▶ _Records to use_:
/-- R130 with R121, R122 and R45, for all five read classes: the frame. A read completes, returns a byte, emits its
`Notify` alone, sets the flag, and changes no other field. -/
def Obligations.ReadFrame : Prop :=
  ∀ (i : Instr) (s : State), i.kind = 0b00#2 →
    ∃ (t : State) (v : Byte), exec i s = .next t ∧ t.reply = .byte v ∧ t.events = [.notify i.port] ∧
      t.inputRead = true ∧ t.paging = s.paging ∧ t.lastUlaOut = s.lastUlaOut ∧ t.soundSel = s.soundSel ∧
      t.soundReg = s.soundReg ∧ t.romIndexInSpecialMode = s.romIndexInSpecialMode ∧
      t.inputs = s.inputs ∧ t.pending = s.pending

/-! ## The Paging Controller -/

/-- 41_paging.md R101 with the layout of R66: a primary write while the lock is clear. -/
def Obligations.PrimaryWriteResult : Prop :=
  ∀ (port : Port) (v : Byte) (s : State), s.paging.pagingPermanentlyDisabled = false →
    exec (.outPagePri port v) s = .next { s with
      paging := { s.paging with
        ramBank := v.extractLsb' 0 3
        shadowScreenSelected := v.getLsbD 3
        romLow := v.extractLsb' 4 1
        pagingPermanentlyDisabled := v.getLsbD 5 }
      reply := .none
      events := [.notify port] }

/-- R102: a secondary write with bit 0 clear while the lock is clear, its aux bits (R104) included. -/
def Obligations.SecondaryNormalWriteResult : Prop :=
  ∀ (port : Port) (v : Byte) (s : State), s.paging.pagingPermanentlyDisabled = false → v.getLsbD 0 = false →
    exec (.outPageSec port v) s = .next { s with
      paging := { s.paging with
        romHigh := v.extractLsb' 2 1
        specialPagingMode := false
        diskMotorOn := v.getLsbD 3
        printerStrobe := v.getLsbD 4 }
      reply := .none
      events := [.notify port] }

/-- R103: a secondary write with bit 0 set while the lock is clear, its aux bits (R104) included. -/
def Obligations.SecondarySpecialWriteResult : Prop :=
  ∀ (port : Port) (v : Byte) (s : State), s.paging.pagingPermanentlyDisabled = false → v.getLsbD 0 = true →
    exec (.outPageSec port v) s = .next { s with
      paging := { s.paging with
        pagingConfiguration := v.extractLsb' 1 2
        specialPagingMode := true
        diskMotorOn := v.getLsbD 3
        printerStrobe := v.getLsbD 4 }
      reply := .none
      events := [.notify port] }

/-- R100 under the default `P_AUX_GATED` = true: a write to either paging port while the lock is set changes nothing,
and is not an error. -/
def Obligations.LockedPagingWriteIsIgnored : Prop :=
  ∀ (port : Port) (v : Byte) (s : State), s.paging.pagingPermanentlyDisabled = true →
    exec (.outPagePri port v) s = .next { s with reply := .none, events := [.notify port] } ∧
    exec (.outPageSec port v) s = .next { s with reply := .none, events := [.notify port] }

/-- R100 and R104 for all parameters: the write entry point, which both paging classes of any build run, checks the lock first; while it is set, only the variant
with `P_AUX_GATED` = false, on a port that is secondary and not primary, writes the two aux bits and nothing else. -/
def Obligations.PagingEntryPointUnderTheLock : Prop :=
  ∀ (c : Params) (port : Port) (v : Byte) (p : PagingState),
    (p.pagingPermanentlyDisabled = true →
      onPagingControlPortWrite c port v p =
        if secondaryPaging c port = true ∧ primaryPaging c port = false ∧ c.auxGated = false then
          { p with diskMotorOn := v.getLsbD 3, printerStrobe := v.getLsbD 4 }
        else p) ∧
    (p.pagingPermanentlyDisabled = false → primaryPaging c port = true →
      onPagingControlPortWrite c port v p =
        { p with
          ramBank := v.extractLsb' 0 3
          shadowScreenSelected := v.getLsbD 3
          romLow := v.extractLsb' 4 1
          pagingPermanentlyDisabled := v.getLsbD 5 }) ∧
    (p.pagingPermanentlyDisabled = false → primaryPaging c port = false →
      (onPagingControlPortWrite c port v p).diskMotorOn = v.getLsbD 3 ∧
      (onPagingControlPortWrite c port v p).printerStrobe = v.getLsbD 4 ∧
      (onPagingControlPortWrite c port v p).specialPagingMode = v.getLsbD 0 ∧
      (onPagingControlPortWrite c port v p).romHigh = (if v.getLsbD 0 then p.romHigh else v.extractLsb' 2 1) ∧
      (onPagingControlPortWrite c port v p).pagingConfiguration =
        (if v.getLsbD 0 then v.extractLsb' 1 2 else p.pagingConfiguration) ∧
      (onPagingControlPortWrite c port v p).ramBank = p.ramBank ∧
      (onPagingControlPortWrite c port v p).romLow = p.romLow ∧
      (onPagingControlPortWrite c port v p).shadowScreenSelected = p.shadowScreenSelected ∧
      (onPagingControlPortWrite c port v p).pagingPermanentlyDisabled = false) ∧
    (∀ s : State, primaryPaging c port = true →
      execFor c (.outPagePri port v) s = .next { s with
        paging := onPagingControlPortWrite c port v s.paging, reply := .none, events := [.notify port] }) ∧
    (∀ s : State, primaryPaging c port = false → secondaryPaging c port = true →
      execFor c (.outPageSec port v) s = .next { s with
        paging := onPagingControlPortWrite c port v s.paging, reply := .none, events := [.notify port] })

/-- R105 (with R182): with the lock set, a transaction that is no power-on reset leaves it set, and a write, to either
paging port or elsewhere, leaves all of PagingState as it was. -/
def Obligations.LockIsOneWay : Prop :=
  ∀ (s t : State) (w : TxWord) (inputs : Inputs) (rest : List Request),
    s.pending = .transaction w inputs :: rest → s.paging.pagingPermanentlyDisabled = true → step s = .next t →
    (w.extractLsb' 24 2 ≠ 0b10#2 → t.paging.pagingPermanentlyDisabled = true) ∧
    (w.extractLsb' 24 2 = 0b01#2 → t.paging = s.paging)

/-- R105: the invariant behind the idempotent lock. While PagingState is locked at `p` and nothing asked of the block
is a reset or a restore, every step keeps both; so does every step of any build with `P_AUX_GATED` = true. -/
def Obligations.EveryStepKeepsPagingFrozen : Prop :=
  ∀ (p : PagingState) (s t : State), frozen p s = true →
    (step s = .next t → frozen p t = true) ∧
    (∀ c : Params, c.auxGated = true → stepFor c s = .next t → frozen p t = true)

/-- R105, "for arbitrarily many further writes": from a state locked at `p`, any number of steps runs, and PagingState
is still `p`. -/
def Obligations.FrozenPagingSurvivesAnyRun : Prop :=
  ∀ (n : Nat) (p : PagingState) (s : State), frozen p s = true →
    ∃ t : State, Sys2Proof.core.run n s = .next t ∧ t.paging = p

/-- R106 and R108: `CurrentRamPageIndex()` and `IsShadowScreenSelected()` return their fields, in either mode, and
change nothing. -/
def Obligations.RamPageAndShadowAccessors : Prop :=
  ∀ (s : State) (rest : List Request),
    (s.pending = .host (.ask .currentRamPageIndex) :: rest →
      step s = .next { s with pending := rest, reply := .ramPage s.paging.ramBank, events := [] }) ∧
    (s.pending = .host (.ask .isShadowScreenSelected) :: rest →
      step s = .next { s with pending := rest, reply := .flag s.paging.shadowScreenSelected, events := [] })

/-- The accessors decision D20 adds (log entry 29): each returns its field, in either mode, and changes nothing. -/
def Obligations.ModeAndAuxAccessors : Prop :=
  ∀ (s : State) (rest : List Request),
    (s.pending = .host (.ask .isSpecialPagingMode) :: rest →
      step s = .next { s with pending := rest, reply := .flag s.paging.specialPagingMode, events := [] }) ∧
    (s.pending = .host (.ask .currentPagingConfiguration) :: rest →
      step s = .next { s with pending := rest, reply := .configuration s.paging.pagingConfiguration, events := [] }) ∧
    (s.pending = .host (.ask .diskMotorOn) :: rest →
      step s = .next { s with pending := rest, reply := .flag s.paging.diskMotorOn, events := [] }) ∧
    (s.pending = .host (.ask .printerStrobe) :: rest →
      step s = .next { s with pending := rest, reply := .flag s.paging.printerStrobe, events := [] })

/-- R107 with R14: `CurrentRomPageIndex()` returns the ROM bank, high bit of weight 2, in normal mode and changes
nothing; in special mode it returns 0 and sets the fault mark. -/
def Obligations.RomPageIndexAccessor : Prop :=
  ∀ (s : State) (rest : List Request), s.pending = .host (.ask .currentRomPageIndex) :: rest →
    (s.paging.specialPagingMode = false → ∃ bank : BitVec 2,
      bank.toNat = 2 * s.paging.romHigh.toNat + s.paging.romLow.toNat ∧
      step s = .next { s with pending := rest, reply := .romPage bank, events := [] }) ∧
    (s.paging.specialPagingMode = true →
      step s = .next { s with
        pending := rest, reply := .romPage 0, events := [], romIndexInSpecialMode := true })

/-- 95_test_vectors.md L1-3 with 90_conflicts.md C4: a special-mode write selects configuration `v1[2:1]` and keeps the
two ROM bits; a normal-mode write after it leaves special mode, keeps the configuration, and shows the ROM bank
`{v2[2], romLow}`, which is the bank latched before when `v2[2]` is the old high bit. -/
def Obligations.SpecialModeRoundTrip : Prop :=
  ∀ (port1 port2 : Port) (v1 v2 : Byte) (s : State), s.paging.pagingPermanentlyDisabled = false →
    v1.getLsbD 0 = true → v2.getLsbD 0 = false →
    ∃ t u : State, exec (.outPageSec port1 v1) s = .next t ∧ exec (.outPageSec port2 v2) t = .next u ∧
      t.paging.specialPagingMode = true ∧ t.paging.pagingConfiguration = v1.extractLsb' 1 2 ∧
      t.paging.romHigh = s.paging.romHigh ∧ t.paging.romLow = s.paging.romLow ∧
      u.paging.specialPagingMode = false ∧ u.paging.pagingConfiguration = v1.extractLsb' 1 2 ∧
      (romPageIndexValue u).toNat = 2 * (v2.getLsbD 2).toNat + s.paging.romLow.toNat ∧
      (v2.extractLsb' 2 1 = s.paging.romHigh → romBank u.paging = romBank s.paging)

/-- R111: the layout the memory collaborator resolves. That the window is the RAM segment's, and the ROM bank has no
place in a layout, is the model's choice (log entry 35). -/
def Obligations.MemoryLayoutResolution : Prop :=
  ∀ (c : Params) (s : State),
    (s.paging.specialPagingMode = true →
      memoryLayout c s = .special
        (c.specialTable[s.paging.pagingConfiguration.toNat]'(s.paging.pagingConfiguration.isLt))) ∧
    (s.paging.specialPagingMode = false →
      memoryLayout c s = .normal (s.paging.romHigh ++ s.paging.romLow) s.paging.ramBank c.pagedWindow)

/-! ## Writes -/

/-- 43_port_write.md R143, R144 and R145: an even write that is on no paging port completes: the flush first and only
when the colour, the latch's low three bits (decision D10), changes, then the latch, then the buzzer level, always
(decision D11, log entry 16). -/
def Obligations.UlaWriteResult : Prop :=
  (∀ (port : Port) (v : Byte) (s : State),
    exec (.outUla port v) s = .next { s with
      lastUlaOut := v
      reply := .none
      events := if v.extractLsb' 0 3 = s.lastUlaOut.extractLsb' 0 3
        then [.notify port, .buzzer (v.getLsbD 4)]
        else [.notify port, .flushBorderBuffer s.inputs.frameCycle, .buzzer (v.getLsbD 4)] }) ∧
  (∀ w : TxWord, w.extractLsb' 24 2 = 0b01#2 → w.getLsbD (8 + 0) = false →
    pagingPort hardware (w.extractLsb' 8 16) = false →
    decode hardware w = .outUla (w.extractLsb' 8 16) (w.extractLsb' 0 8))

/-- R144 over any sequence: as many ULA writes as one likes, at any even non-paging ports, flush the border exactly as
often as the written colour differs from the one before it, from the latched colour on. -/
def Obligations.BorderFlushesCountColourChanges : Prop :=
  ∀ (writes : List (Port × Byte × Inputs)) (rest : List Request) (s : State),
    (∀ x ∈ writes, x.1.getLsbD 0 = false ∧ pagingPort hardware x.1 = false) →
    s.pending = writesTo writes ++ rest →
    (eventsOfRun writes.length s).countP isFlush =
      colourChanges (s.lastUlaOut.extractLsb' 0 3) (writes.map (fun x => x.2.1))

▶ _What the exercise asks_: Among the entries above, find the line with "def Obligations.SecondaryNormalWriteResult : Prop" and the line with "(p.pagingPermanentlyDisabled = true →"; give again exactly these two lines and all lines between them.

▶ _The answer_:
def Obligations.SecondaryNormalWriteResult : Prop :=
  ∀ (port : Port) (v : Byte) (s : State), s.paging.pagingPermanentlyDisabled = false → v.getLsbD 0 = false →
    exec (.outPageSec port v) s = .next { s with
      paging := { s.paging with
        romHigh := v.extractLsb' 2 1
        specialPagingMode := false
        diskMotorOn := v.getLsbD 3
        printerStrobe := v.getLsbD 4 }
      reply := .none
      events := [.notify port] }

/-- R103: a secondary write with bit 0 set while the lock is clear, its aux bits (R104) included. -/
def Obligations.SecondarySpecialWriteResult : Prop :=
  ∀ (port : Port) (v : Byte) (s : State), s.paging.pagingPermanentlyDisabled = false → v.getLsbD 0 = true →
    exec (.outPageSec port v) s = .next { s with
      paging := { s.paging with
        pagingConfiguration := v.extractLsb' 1 2
        specialPagingMode := true
        diskMotorOn := v.getLsbD 3
        printerStrobe := v.getLsbD 4 }
      reply := .none
      events := [.notify port] }

/-- R100 under the default `P_AUX_GATED` = true: a write to either paging port while the lock is set changes nothing,
and is not an error. -/
def Obligations.LockedPagingWriteIsIgnored : Prop :=
  ∀ (port : Port) (v : Byte) (s : State), s.paging.pagingPermanentlyDisabled = true →
    exec (.outPagePri port v) s = .next { s with reply := .none, events := [.notify port] } ∧
    exec (.outPageSec port v) s = .next { s with reply := .none, events := [.notify port] }

/-- R100 and R104 for all parameters: the write entry point, which both paging classes of any build run, checks the lock first; while it is set, only the variant
with `P_AUX_GATED` = false, on a port that is secondary and not primary, writes the two aux bits and nothing else. -/
def Obligations.PagingEntryPointUnderTheLock : Prop :=
  ∀ (c : Params) (port : Port) (v : Byte) (p : PagingState),
    (p.pagingPermanentlyDisabled = true →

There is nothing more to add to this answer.